PROBLEM TO SOLVE: Quote exactly, and only, the lines of the material below from the line with "rw [fSum_finite nan ha hb, sumSign]" through the line with "and magnitude. -/".

INPUT:
Content starts

theorem State.Sends.waitTicks_eq : s.waitTicks = s.cfg.tSettle := by simp [State.waitTicks, h.st]

/-- What the transmitter's rule does at the end of a phase's wait is the next step. -/
theorem State.Sends.reaches_of_transmit {u v : State} {n : Nat} (hr : u.resets = s.resets) (href : u.tRef = u.now)
    (hn : n = u.waitTicks) (ht : u.st.transmitting = true) (hv : transmit (u.elapse n) = .next v) : u.Reaches v := by
  have hru : u.resets = [] := hr.trans h.resets
  exact reaches_of_wait hru href hn (by rwa [step_transmitting (s := u.elapse n) hru ht])

theorem State.Sends.reaches_firstBit : s.Reaches (s.atBit 0 0) := by
  refine h.reaches_of_transmit rfl h.tRef h.waitTicks_eq.symm (by rw [h.st]; rfl) ?_
  have hover : s.cfg.tSettle ≤ (s.elapse s.cfg.tSettle).now - (s.elapse s.cfg.tSettle).tRef := by simp [State.elapse, h.tRef]
  rw [transmit, show (s.elapse s.cfg.tSettle).st = .txSettle from h.st]
  exact txSettle_over (s := s.elapse s.cfg.tSettle) h.d8 h.polarity hover

theorem State.Sends.reaches_nextBit {j n : Nat} (hj : j < 4) (hn : n < 7) :
    (s.atBit j n).Reaches (s.atBit j (n + 1)) := by
  refine h.reaches_of_transmit (n := s.cfg.tBit) rfl rfl rfl rfl ?_
  refine (txBit_next (s := (s.atBit j n).elapse s.cfg.tBit) h.d8 h.polarity (elapse_over _ rfl) hj hn).trans ?_
  simp only [State.atBit, State.elapse, bitStart_succ, Nat.add_assoc]
  rfl

theorem State.Sends.reaches_gap {j : Nat} : (s.atBit j 7).Reaches (s.atGap j) := by
  refine h.reaches_of_transmit (n := s.cfg.tBit) rfl rfl rfl rfl ?_
  refine (txBit_over (s := (s.atBit j 7).elapse s.cfg.tBit) h.d8 (elapse_over _ rfl) rfl).trans ?_
  simp only [State.atBit, State.atGap, State.elapse, bitStart_succ s.cfg j 7, Nat.add_assoc]

theorem State.Sends.reaches_nextByte {j : Nat} (hj : j < 3) : (s.atGap j).Reaches (s.atBit (j + 1) 0) := by
  refine h.reaches_of_transmit (n := s.cfg.tGap) rfl rfl rfl rfl ?_
  have hne : j + 1 ≠ s.txlen := by
    rw [h.txlen]
    omega
  refine (txGap_next (s := (s.atGap j).elapse s.cfg.tGap) h.d8 h.polarity (elapse_over _ rfl) hne
    (Nat.succ_lt_succ hj)).trans ?_
  simp only [State.atBit, State.atGap, State.elapse, bitStart_next_byte, Nat.add_assoc]
  rfl

theorem State.Sends.reaches_sleep : (s.atGap 3).Reaches s.atSleep := by
  refine h.reaches_of_transmit (n := s.cfg.tGap) rfl rfl rfl rfl ?_
  refine (txGap_over (s := (s.atGap 3).elapse s.cfg.tGap) (elapse_over _ rfl) h.txlen.symm).trans ?_
  simp only [State.atGap, State.atSleep, State.elapse, bitStart_next_byte s.cfg 3, Nat.add_assoc]
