theorem witness_BorderProperties : let s := holding ⟨1, 1, [fZero, fMinusOne, 0x8000000000000000#64]⟩
    (1 : HSlot) ≠ 0 ∧ (65535 : BitVec 16) ≠ 0 ∧ (s.buf 0).valid s.maxPix ∧ (s.buf 0).w ≠ 0 ∧
      (s.buf 0).w = 1 ∧ (s.buf 0).h = 1 ∧ fIsNaN ((s.buf 0).at 0 0 2) = false ∧
      (s.buf 0).w - 1 ≤ (65535 : BitVec 16).toNat ∧ (s.buf 0).h - 1 ≤ (65535 : BitVec 16).toNat := by
  unfold HBuf.valid
  decide +kernel

/-- Two states that differ in channel 1 and agree in channel 0. -/
theorem witness_ChannelsAreIndependent :
    let s := holding ⟨1, 1, [fZero, fZero, fZero]⟩
    let s' := holding ⟨1, 1, [fZero, fMinusOne, fZero]⟩
    (s.buf 0).valid s.maxPix ∧ (s'.buf 0).valid s'.maxPix ∧ (1 : HSlot) ≠ 0 ∧ (s.buf 0).w ≠ 0 ∧
      (s'.buf 0).w = (s.buf 0).w ∧ (s'.buf 0).h = (s.buf 0).h ∧
      (∀ x y, x < (s.buf 0).w → y < (s.buf 0).h → (s'.buf 0).at x y 0 = (s.buf 0).at x y 0) ∧
      exec (.blur 1 0 0) s = .next (s.setHB 1 (s.buf 0)) ∧
      exec (.blur 1 0 0) s' = .next (s'.setHB 1 (s'.buf 0)) := by
  refine ⟨?_, ?_, by decide, by decide +kernel, rfl, rfl, fun x y hx hy => ?_, rfl, rfl⟩
  · unfold HBuf.valid; decide +kernel
  · unfold HBuf.valid; decide +kernel
  · have hx' : x < 1 := hx
    have hy' : y < 1 := hy
    interval_cases x
    interval_cases y
    rfl

theorem witness_DiffOfEqualIsZero : (shapes.buf 0).valid shapes.maxPix ∧ (shapes.buf 0).w ≠ 0 ∧
    shapes.buf 0 = shapes.buf 0 ∧ fIsFinite fMinusOne = true :=
  ⟨shapes_valid.1, by decide +kernel, rfl, by decide⟩

theorem witness_DisjointCommandsCommute :
    hpDest (.create 2) = some 2 ∧ hpDest (.create 3) = some 3 ∧ (2 : HSlot) ≠ 3 ∧
      (2 : HSlot) ∉ hpReads (.create 3) ∧ (3 : HSlot) ∉ hpReads (.create 2) ∧
      faultFlag (dims 1 1).status = false ∧
      exec (.create 2) (dims 1 1) = .next ((dims 1 1).setHB 2 ⟨1, 1, [0, 0, 0]⟩) ∧
      exec (.create 3) (dims 1 1) = .next ((dims 1 1).setHB 3 ⟨1, 1, [0, 0, 0]⟩) := by
  refine ⟨rfl, rfl, by decide, by decide, by decide, by decide, by rfl, by rfl⟩

end Sys2Proof.Tests
end

section
/-!
Correct rounding (R8): a packed rounded magnitude with the sign of the exact result is `NearestEven` to it, and
`fadd`, `fsub` and `fdiv` of finite values deliver such a pattern. Settles O33.
-/

namespace Sys2Proof.Machine

/-! ### Distances of signed values and of their magnitudes -/

theorem dist_natAbs_le (p n : Int) : dist p.natAbs n.natAbs ≤ (p - n).natAbs := by
  unfold dist; omega

theorem natAbs_sub_of_mul_nonneg {p n : Int} (h : 0 ≤ p * n) : (p - n).natAbs = dist p.natAbs n.natAbs := by
  unfold dist
  rcases mul_nonneg_iff.mp h with ⟨hp, hn⟩ | ⟨hp, hn⟩ <;> omega

/-! ### A packed rounded magnitude -/

theorem roundMag_zero (d : Nat) : roundMag 0 d = 0 := by simp [roundMag]

theorem fIsInf_fPack_infBits (s : Bool) : fIsInf (fPack s infBits) = true := by cases s <;> decide

/-- A rounded magnitude is finite or the magnitude of an infinity. -/
theorem fIsInf_fPack_roundMag {s : Bool} {n d : Nat} (h : fIsFinite (fPack s (roundMag n d)) = false) :
    fIsInf (fPack s (roundMag n d)) = true := by
  have hge : ¬roundMag n d < infBits := fun hlt => by simp [fIsFinite_fPack s _ hlt] at h
  rw [Nat.le_antisymm (roundMag_le n d) (Nat.not_lt.mp hge)]
  exact fIsInf_fPack_infBits s

/-- With the sign of `n / d`, the rounded magnitude is on the side of zero where `n / d` is. -/
theorem fVal_fPack_mul_nonneg {s : Bool} {m : Nat} {n d : Int} (hm : m < 2 ^ 63)
    (hs : n ≠ 0 → (s = true ↔ n * d < 0)) : 0 ≤ fVal (fPack s m) * d * n := by
  have hM : (0 : Int) ≤ magOf m := Int.natCast_nonneg _
  rw [fVal_fPack s m hm]
  by_cases h0 : n = 0
  · simp [h0]
  · cases s
    · have hnd : 0 ≤ n * d := by simpa using hs h0
      calc (0 : Int) ≤ magOf m * (n * d) := mul_nonneg hM hnd
        _ = _ := by simp only [Bool.false_eq_true, if_false]; ring
    · have hnd : n * d < 0 := (hs h0).mp rfl
      calc (0 : Int) ≤ magOf m * -(n * d) := mul_nonneg hM (by omega)
        _ = _ := by simp only [if_true]; ring

/-- The rounding lemma: the magnitude of `n / d` rounded once, with the sign of `n / d`, is `n / d` rounded to
nearest, ties to even. -/
theorem nearestEven_fPack_roundMag {s : Bool} {n d : Int} (hd : d ≠ 0) (hs : n ≠ 0 → (s = true ↔ n * d < 0)) :
    NearestEven (fPack s (roundMag n.natAbs d.natAbs)) n d := by
  have hd' : 0 < d.natAbs := Int.natAbs_pos.mpr hd
  have hlt := roundMag_lt n.natAbs d.natAbs
  have hover := roundMag_overflow n.natAbs d.natAbs hd'
  have hinf := fIsInf_fPack_roundMag (s := s) (n := n.natAbs) (d := d.natAbs)
  have hround := roundMag_nearest n.natAbs d.natAbs hd'
  have hzero : n = 0 → roundMag n.natAbs d.natAbs = 0 := fun h => by rw [h, Int.natAbs_zero, roundMag_zero]
  generalize roundMag n.natAbs d.natAbs = R at *
  have hfin : fIsFinite (fPack s R) = true ↔ R < infBits := by rw [fIsFinite_iff, lowBits_fPack _ _ hlt]
  have hdist : (fVal (fPack s R) * d - n).natAbs = dist (magOf R * d.natAbs) n.natAbs := by
    rw [natAbs_sub_of_mul_nonneg (fVal_fPack_mul_nonneg hlt hs), Int.natAbs_mul, natAbs_fVal, fMag_fPack _ _ hlt]
  have hother : ∀ y, dist (magOf (lowBits y) * d.natAbs) n.natAbs ≤ (fVal y * d - n).natAbs := fun y => by
    rw [← fMag_eq, ← natAbs_fVal, ← Int.natAbs_mul]
    exact dist_natAbs_le _ _
  refine
    { finite := hfin.trans hover
      infinite := hinf
      sign := fun h0 => by rw [fSign_fPack _ _ hlt, hs h0]
      nearest := fun hx y _ => hdist.trans_le ((hround (hfin.mp hx) (lowBits y)).1.trans (hother y))
      ties := fun hx y _ hne htie => ?ties }
  case ties =>
    obtain ⟨hnear, heven⟩ := hround (hfin.mp hx) (lowBits y)
    rw [fFrac_fPack _ _ hlt, Nat.mod_mod_of_dvd _ (by decide : 2 ∣ 2 ^ 52)]
    by_cases hmag : magOf (lowBits y) = magOf R
    case neg => exact heven hmag (by have := hother y; omega)
    case pos =>
      -- Values of one magnitude are opposite, and only an exact zero lies midway between them.
      have hopp : fVal y = -fVal (fPack s R) := by
        rw [← fMag_eq, ← fMag_fPack s _ hlt, ← natAbs_fVal, ← natAbs_fVal] at hmag
        omega
      have hn : n = 0 := by
        have hxd : fVal (fPack s R) * d ≠ 0 := mul_ne_zero (by omega) hd
        rw [hopp, neg_mul] at htie
        omega
      rw [hzero hn]

/-! ### Sums and differences -/

/-- The sign of a sum: where the exact sum is zero, the minus sign only of two minus signs (R8). -/
def sumSign (a b : Binary64) : Bool :=
  if fVal a + fVal b = 0 then fSign a && fSign b else decide (fVal a + fVal b < 0)

theorem fSum_eq_fPack_sumSign {a b : Binary64} (nan : Binary64) (ha : fIsFinite a = true)
    (hb : fIsFinite b = true) :
    fSum nan a b = fPack (sumSign a b) (roundMag (fVal a + fVal b).natAbs (1 : Int).natAbs) := by
  rw [fSum_finite nan ha hb, sumSign]
  by_cases h : fVal a + fVal b = 0
  · rw [if_pos h, if_pos h, h, Int.natAbs_zero, roundMag_zero]
  · rw [if_neg h, if_neg h, Int.natAbs_one]

theorem nearestEven_fSum {a b : Binary64} (nan : Binary64) (ha : fIsFinite a = true) (hb : fIsFinite b = true) :
    NearestEven (fSum nan a b) (fVal a + fVal b) 1 := by
  rw [fSum_eq_fPack_sumSign nan ha hb]
  refine nearestEven_fPack_roundMag one_ne_zero fun h => ?_
  rw [sumSign, if_neg h, mul_one, decide_eq_true_iff]

theorem fPack_zero (s : Bool) : fPack s 0 = if s then fNeg fZero else fZero := by cases s <;> decide

theorem fSum_of_fVal_add_eq_zero {a b : Binary64} (nan : Binary64) (ha : fIsFinite a = true)
    (hb : fIsFinite b = true) (h : fVal a + fVal b = 0) :
    fSum nan a b = if fSign a && fSign b then fNeg fZero else fZero := by
  rw [fSum_finite nan ha hb, if_pos h, fPack_zero]

/-! ### Quotients -/

theorem fVal_neg_iff {x : Binary64} (h : fMag x ≠ 0) : fVal x < 0 ↔ fSign x = true := by
  unfold fVal
  cases fSign x
  · simp
  · simpa using Nat.pos_of_ne_zero h

theorem fVal_eq_zero_iff {x : Binary64} : fVal x = 0 ↔ fMag x = 0 := by
  rw [← natAbs_fVal, Int.natAbs_eq_zero]

theorem mul_fUnit_neg_iff (z : Int) : z * fUnit < 0 ↔ z < 0 := by
  have hu : (0 : Int) < fUnit := by exact_mod_cast fUnit_pos
  rw [← not_le, ← not_le, mul_nonneg_iff_of_pos_right hu]

/-- A product in sign and magnitude. -/
theorem fVal_mul (a b : Binary64) :
    fVal a * fVal b = if fSign a != fSign b then -((fMag a * fMag b : Nat) : Int) else (fMag a * fMag b : Nat) := by
  unfold fVal
  cases fSign a <;> cases fSign b <;> simp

Content ends

RESPONSE TO THE EXERCISE:
  rw [fSum_finite nan ha hb, sumSign]
  by_cases h : fVal a + fVal b = 0
  · rw [if_pos h, if_pos h, h, Int.natAbs_zero, roundMag_zero]
  · rw [if_neg h, if_neg h, Int.natAbs_one]

theorem nearestEven_fSum {a b : Binary64} (nan : Binary64) (ha : fIsFinite a = true) (hb : fIsFinite b = true) :
    NearestEven (fSum nan a b) (fVal a + fVal b) 1 := by
  rw [fSum_eq_fPack_sumSign nan ha hb]
  refine nearestEven_fPack_roundMag one_ne_zero fun h => ?_
  rw [sumSign, if_neg h, mul_one, decide_eq_true_iff]

theorem fPack_zero (s : Bool) : fPack s 0 = if s then fNeg fZero else fZero := by cases s <;> decide

theorem fSum_of_fVal_add_eq_zero {a b : Binary64} (nan : Binary64) (ha : fIsFinite a = true)
    (hb : fIsFinite b = true) (h : fVal a + fVal b = 0) :
    fSum nan a b = if fSign a && fSign b then fNeg fZero else fZero := by
  rw [fSum_finite nan ha hb, if_pos h, fPack_zero]

/-! ### Quotients -/

theorem fVal_neg_iff {x : Binary64} (h : fMag x ≠ 0) : fVal x < 0 ↔ fSign x = true := by
  unfold fVal
  cases fSign x
  · simp
  · simpa using Nat.pos_of_ne_zero h

theorem fVal_eq_zero_iff {x : Binary64} : fVal x = 0 ↔ fMag x = 0 := by
  rw [← natAbs_fVal, Int.natAbs_eq_zero]

theorem mul_fUnit_neg_iff (z : Int) : z * fUnit < 0 ↔ z < 0 := by
  have hu : (0 : Int) < fUnit := by exact_mod_cast fUnit_pos
  rw [← not_le, ← not_le, mul_nonneg_iff_of_pos_right hu]

/-- A product in sign and magnitude. -/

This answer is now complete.